Giuseppe Coviello NEC Labs America

Giuseppe Coviello is a Senior Researcher in the Integrated Systems Department at NEC Laboratories America. He received his undergraduate degree in ​​Computer Science from University of Naples ‘Parthenope’. Giuseppe’s research centers on image and video processing, neural network architectures, and multimedia analysis. Giuseppe’s research spans multiple areas at the intersection of artificial intelligence and systems engineering, with a particular focus on image and video processing, neural network architectures, and multimedia content analysis. A significant aspect of Giuseppe’s work involves the design, development, and deployment of distributed computing systems. At NECLA, he leads and contributes to projects involving AI-enhanced media applications and real-time analytics systems designed for deployment across hybrid cloud and edge computing environments, all of which heavily rely on the principles and architectures of distributed computing. His work plays a critical role in designing and optimizing real-time analytics engines, edge computing platforms for the Internet of Things (IoT), and distributed, fault-tolerant computing frameworks. These efforts are fundamental to supporting the creation of secure, scalable, and efficient infrastructures that meet the demanding needs of enterprise software platforms, next-generation telecommunications networks, and mission-critical applications in infrastructure and public safety. By leveraging the power of distributed computing systems, Giuseppe enables advanced data processing and AI capabilities at scale, ensuring robust performance and reliability across a diverse range of modern digital ecosystems.

Posts

TacTool: Tactical Tool usage in Agentic AI Systems

Large language models (LLMs) are becoming the centerpiece in the design and deployment of Agentic artificial intelligence (AI) systems. AI agents typically have (a) reasoning ability to analyze and think through the given task, (b) context/memory to remember things in the short-term and long-term, and (c) tools at their disposal to interact with the outsideworld. While solving the given task, it must decide whether tool use is required; if so, it must then select the appropriate tool and invoke it with the correct parameters. Although LLMs have advanced considerably in recent years, their tool-use capabilities remain limited. Even OpenAI’s most capable model to date, GPT-5, continues to struggle with reliable tool usage. In this paper, we propose TacTool, which empowers AI agents with improved tool selection and tool call formulation using different LLMs. We conduct experiments using Nestful and Berkeley Function Calling Leaderboard version 3 (BFCLv3) benchmarks and show that TacTool achieves ?27% and ?3% improvement over GPT- 4o on Nestful and BFCL v3 dataset, respectively.

TalentScout: Multimodal AI-Driven Expert Finding in Organizations

Identifying subject-matter experts within organizations remains a challenging task due to the scale, heterogeneity, and unstructured nature of enterprise knowledge assets.

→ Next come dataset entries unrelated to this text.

-- ==== Sys2Proof/Machine/Requests.lean ====
section
/-! DEFINITION. The request-side function codes (41_dispatch.md R186 to R190, R194, R195). Each is
carried out by its engine one step of R180 at a time. -/

namespace Sys2Proof.Machine

/-- The decoded form of a request for the supported function code `fc`. -/
def supportedRequest (tid : Half) (unit fc : Byte) (args : PduArgs) : DecodedRequest :=
  ⟨tid, unit, fc, requestBody fc args⟩

/-- FC 0x01, READ_COILS (R186). -/
def execReadCoils (i : Nat) (tid : Half) (unit : Byte) (args : PduArgs) (s : State) : Result :=
  requestStep i (supportedRequest tid unit 0x01 args) (executeFor .read 0x01 executeCoilRead) s

/-- FC 0x02, READ_DISCRETE_INPUTS (R187): it reads the coil table (20_memory.md R61). -/
def execReadDiscreteInputs (i : Nat) (tid : Half) (unit : Byte) (args : PduArgs) (s : State) : Result :=
  requestStep i (supportedRequest tid unit 0x02 args) (executeFor .read 0x02 executeCoilRead) s

/-- FC 0x03, READ_HOLDING_REGISTERS (R188). -/
def execReadHoldingRegisters (i : Nat) (tid : Half) (unit : Byte) (args : PduArgs) (s : State) : Result :=
  requestStep i (supportedRequest tid unit 0x03 args) (executeFor .read 0x03 executeRegRead) s

/-- FC 0x04, READ_INPUT_REGISTERS (R189): it reads the holding-register table (20_memory.md R61). -/
def execReadInputRegisters (i : Nat) (tid : Half) (unit : Byte) (args : PduArgs) (s : State) : Result :=
  requestStep i (supportedRequest tid unit 0x04 args) (executeFor .read 0x04 executeRegRead) s

/-- FC 0x05, WRITE_SINGLE_COIL (R190). -/
def execWriteSingleCoil (i : Nat) (tid : Half) (unit : Byte) (args : PduArgs) (s : State) : Result :=
  requestStep i (supportedRequest tid unit 0x05 args) (executeFor .writeCoil 0x05 executeCoilWrite) s

/-- Execute has no case for an unknown function code, which always carries an exception (R182, R195). -/
def executeNothing (_i : Nat) (_e : Engine) (_s : State) : Result := .fault .latchMismatch

/-- ILLEGAL_FUNCTION: any other code, whatever its data (R195). -/
def execIllegalFunction (i : Nat) (tid : Half) (unit fc : Byte) (_data : List Byte) (s : State) : Result :=
  requestStep i ⟨tid, unit, fc, .unknown⟩ executeNothing s

end Sys2Proof.Machine
end

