/-- Element `8 * j + i` of the unpacked bytes is bit `i` of byte `j`: the first byte gives the first eight
elements, and the bytes after it the rest. -/
theorem getElem?_unpackCoils {d : List Byte} {j i : Nat} (hj : j < d.length) (hi : i < 8) :
    (unpackCoils d)[8 * j + i]? = some ((d.getD j 0).getLsbD i) := by
  induction d generalizing j with
  | nil => cases hj
  | cons b d ih =>
    rw [unpackCoils_cons]
    cases j with
    | zero =>
      rw [List.getElem?_append_left (by rw [unpackByte_length]; omega), Nat.mul_zero, Nat.zero_add]
      exact getElem?_unpackByte b hi
    | succ j =>
      have hrest : 8 * (j + 1) + i - 8 = 8 * j + i := by omega
      rw [List.getElem?_append_right (by rw [unpackByte_length]; omega), unpackByte_length, hrest,
        ih (Nat.lt_of_succ_lt_succ hj), List.getD_cons_succ]

/-- Settles O17: a packed byte bit by bit (`packByte_getLsbD`), and induction on the bytes unpacked. -/
theorem coilsPackLeastSignificantBitFirst : Obligations.CoilsPackLeastSignificantBitFirst := by
  refine ⟨fun bs => ⟨packCoils_length bs, fun j i hj hi => ?_⟩,
    fun d => ⟨unpackCoils_length d, fun j i hj hi => getElem?_unpackCoils hj hi⟩⟩
  rw [getD_packCoils hj, packByte_getLsbD _ i hi]
  simp [List.getD]

end Sys2Proof.Machine

/-! PROOFS. Refused operations (30_encoding.md R121), and the instruction a step runs. -/

namespace Sys2Proof.Machine

/-! ### Refusals -/

theorem receive_of_not_idle {i : Nat} {e : Engine} {s : State} (he : s.engine? i = some e)
    (hp : e.phase ≠ .idle) (x : PortInput) : receive i x s = .refused .engineNotIdle := by
  simp only [receive, he, if_neg hp]

theorem exec_serve_of_not_idle {i : Nat} {e : Engine} {s : State} (he : s.engine? i = some e)
    (hp : e.phase ≠ .idle) (x : PortInput) : exec (.serve i x) s = .refused .engineNotIdle := by
  simp only [exec, execServe, receive_of_not_idle he hp, andThen]

theorem exec_connect_of_not_closed {i : Nat} {e : Engine} {s : State} (he : s.engine? i = some e)
    (hp : e.phase ≠ .closed) : exec (.connect i) s = .refused .engineNotClosed := by
  simp only [exec, execConnect, he, if_neg hp]

theorem exec_encResponse_of_none {r : Response} (h : encodeResponse r = none) (s : State) :
    exec (.encResponse r) s = .refused .responseTooLong := by
  simp only [exec, execEncResponse, h]

/-- Settles O39: the four cases of OpRefused, each by its lemma above. -/
theorem opRefusedIsARefusal : Obligations.OpRefusedIsARefusal := fun s =>
  ⟨fun _ hop => ⟨rfl, decode_command_of_reserved hop⟩, fun _ hr => exec_encResponse_of_none hr s,
    fun _ _ x he hp => exec_serve_of_not_idle he hp x, fun _ _ => exec_connect_of_not_closed⟩

/-! ### The instruction of a move -/

/-- Where the next move is fetched as an instruction, the step is that instruction with the move taken off
the agenda. -/
theorem step_of_fetchMove {s : State} {m : Move} {rest : List Move} {ins : Instr}
    (hc : configOk s.cfg = true) (ha : s.agenda = m :: rest) (hf : fetchMove s m = .instr ins) :
    step s = exec ins { s with agenda := rest } := by
  have hpop : s.popMove = { s with agenda := rest } := by simp only [State.popMove, ha, List.tail_cons]
  simp only [step, hc, if_true, fetch, ha, hf, runFetched, hpop]
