-- ==== Sys2Proof/Config.lean ====
section
/-! DEFINITION. What the W768 fixes (R1 to R3, the figures of the chapters) and the free values: what the
spec leaves open, as opaque constants nothing can evaluate. -/

namespace Sys2Proof.Config

/-- Group width W (R3). -/
abbrev lanes : Nat := 32
/-- SIMT cores of the package (R3). -/
abbrev cores : Nat := 768
/-- SIMT cores of one die (R3). -/
abbrev coresPerDie : Nat := 192
/-- Cores of one cluster (R3). -/
abbrev coresPerCluster : Nat := 8
/-- Clusters of the package: 24 per die (R3). -/
abbrev clusters : Nat := 96
/-- Dies of the package (R3). -/
abbrev dies : Nat := 4
/-- Bytes of one stack: 48 GiB (R235). -/
abbrev stackBytes : Nat := 48 * 1024 * 1024 * 1024
/-- Bytes of the package memory: 384 GiB (R3, R235). -/
abbrev memBytes : Nat := 8 * stackBytes
/-- The fixed physical address of die 0's system register block (R303). -/
abbrev sysBase : Nat := 0x7F_0000_0000
/-- The first physical address of CXL expander memory (R403). -/
abbrev expanderBase : Nat := 0x80_0000_0000
/-- L2 slices of one die (R3). -/
abbrev slicesPerDie : Nat := 96
/-- Lines of an L1 of 128 KiB, of a fly cache of 32 MiB, of an L2 slice of 1.5 MiB (R3, R146). -/
abbrev l1Lines : Nat := 512
abbrev flyLines : Nat := 131072
abbrev sliceLines : Nat := 6144
/-- Image lines that a core's register cache of 256 KiB holds (R3, R26). -/
abbrev regLines : Nat := 1024
/-- Sectors of a die's hold ways of 8 MiB (R360). -/
abbrev holdSectors : Nat := 262144
/-- The MODE of a group's first fragment at launch, and of a handler (R43, R308). -/
abbrev modeReset : Word := 0x0080_0000#32
/-- A join of none (R25). -/
abbrev noJoin : Word := 0xFFFF_FFFF#32
/-- The time at or above which a home slice asks for a rebase (R180, R332). -/
abbrev rebaseTime : Nat := 2 ^ 47
/-- The reserve of R332. -/
abbrev reserveTime : Nat := 2 ^ 48 - 2 ^ 40
/-- Units of weight issued at the start of a wave or round, and by a loan (R273, R274). -/
abbrev weightUnit : Nat := 2 ^ 63

/-- FREE VALUE: which of the results that R86 allows a transcendental word gives (log 8); the argument names the function, the type,
the modes and the operand. -/
opaque freeChoice : Nat → Nat
/-- FREE VALUE: the contents of a temporary at scene start (R20: undefined). R36 check 5 keeps any read of it out. -/
opaque freeTemp : Nat → Word
/-- FREE VALUE: the low halves and the poison of a queue entry that `ldhi` pushes (R100: it keeps d's, and a queue has none; log 64). -/
opaque freePush : Nat → Word
/-- FREE VALUE: whether a flash image's Ed448ph signature verifies under the key fused in a die (R405);
the cryptography is outside the model. Arguments: die, image bytes, signature bytes. -/
opaque signatureOk : Nat → List Byte → List Byte → Bool
/-- FREE VALUE: the SHAKE256 digest of R405 and R406 as 64 bytes. -/
opaque digest : List Byte → List Byte
/-- FREE VALUE: the identity key's signature over an SPDM MEASUREMENTS response (R406). -/
opaque identitySign : List Byte → List Byte
/-- FREE VALUE: the ROM version that an SPDM MEASUREMENTS response carries (R406). -/
opaque romVersion : List Byte
/-- FREE VALUE: the fused rollback count of each die (R405). -/
opaque rollback : Nat → Nat
/-- FREE VALUE: the bytes of DRAM temperature and power sensors in a PLDM report (R404, R408). -/
opaque sensor : Nat → Nat → Nat

end Sys2Proof.Config
end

We present TalentScout, an AI-driven expert identification system that constructs a unified, skill-centric knowledge graph by ingesting and analyzing diverse media, including research papers, reports, presentations, transcripts, and supervisor recommendations. TalentScout’s modular architecture integrates document parsing, audio/video transcription, metadata extraction, large language model-based skill extraction, multi-factor author disambiguation, and evidence-weighted skill attribution. At query time, TalentScout decomposes natural language queries into canonical skill requirements, traverses the constructed knowledge graph, and ranks experts based on aggregated skill weights, document quality, and endorsement signals, providing document-level justifications for each recommendation. We evaluate TalentScout on multiple public and internal enterprise datasets, including DBLP, TREC Enterprise, Tilburg, and ManConCorpus. Using standard information retrieval metrics such as Precision@ 5, Recall@5, nDCG@5, and Mean Reciprocal Rank (MRR), TalentScout consistently outperforms leading baselines, achieving up to 24% higher Precision@ 5 in early expert retrieval. The results highlight TalentScout’s scalability, transparency, and accuracy, establishing it as a practical solution for evidence-based expert discovery and organizational talent management.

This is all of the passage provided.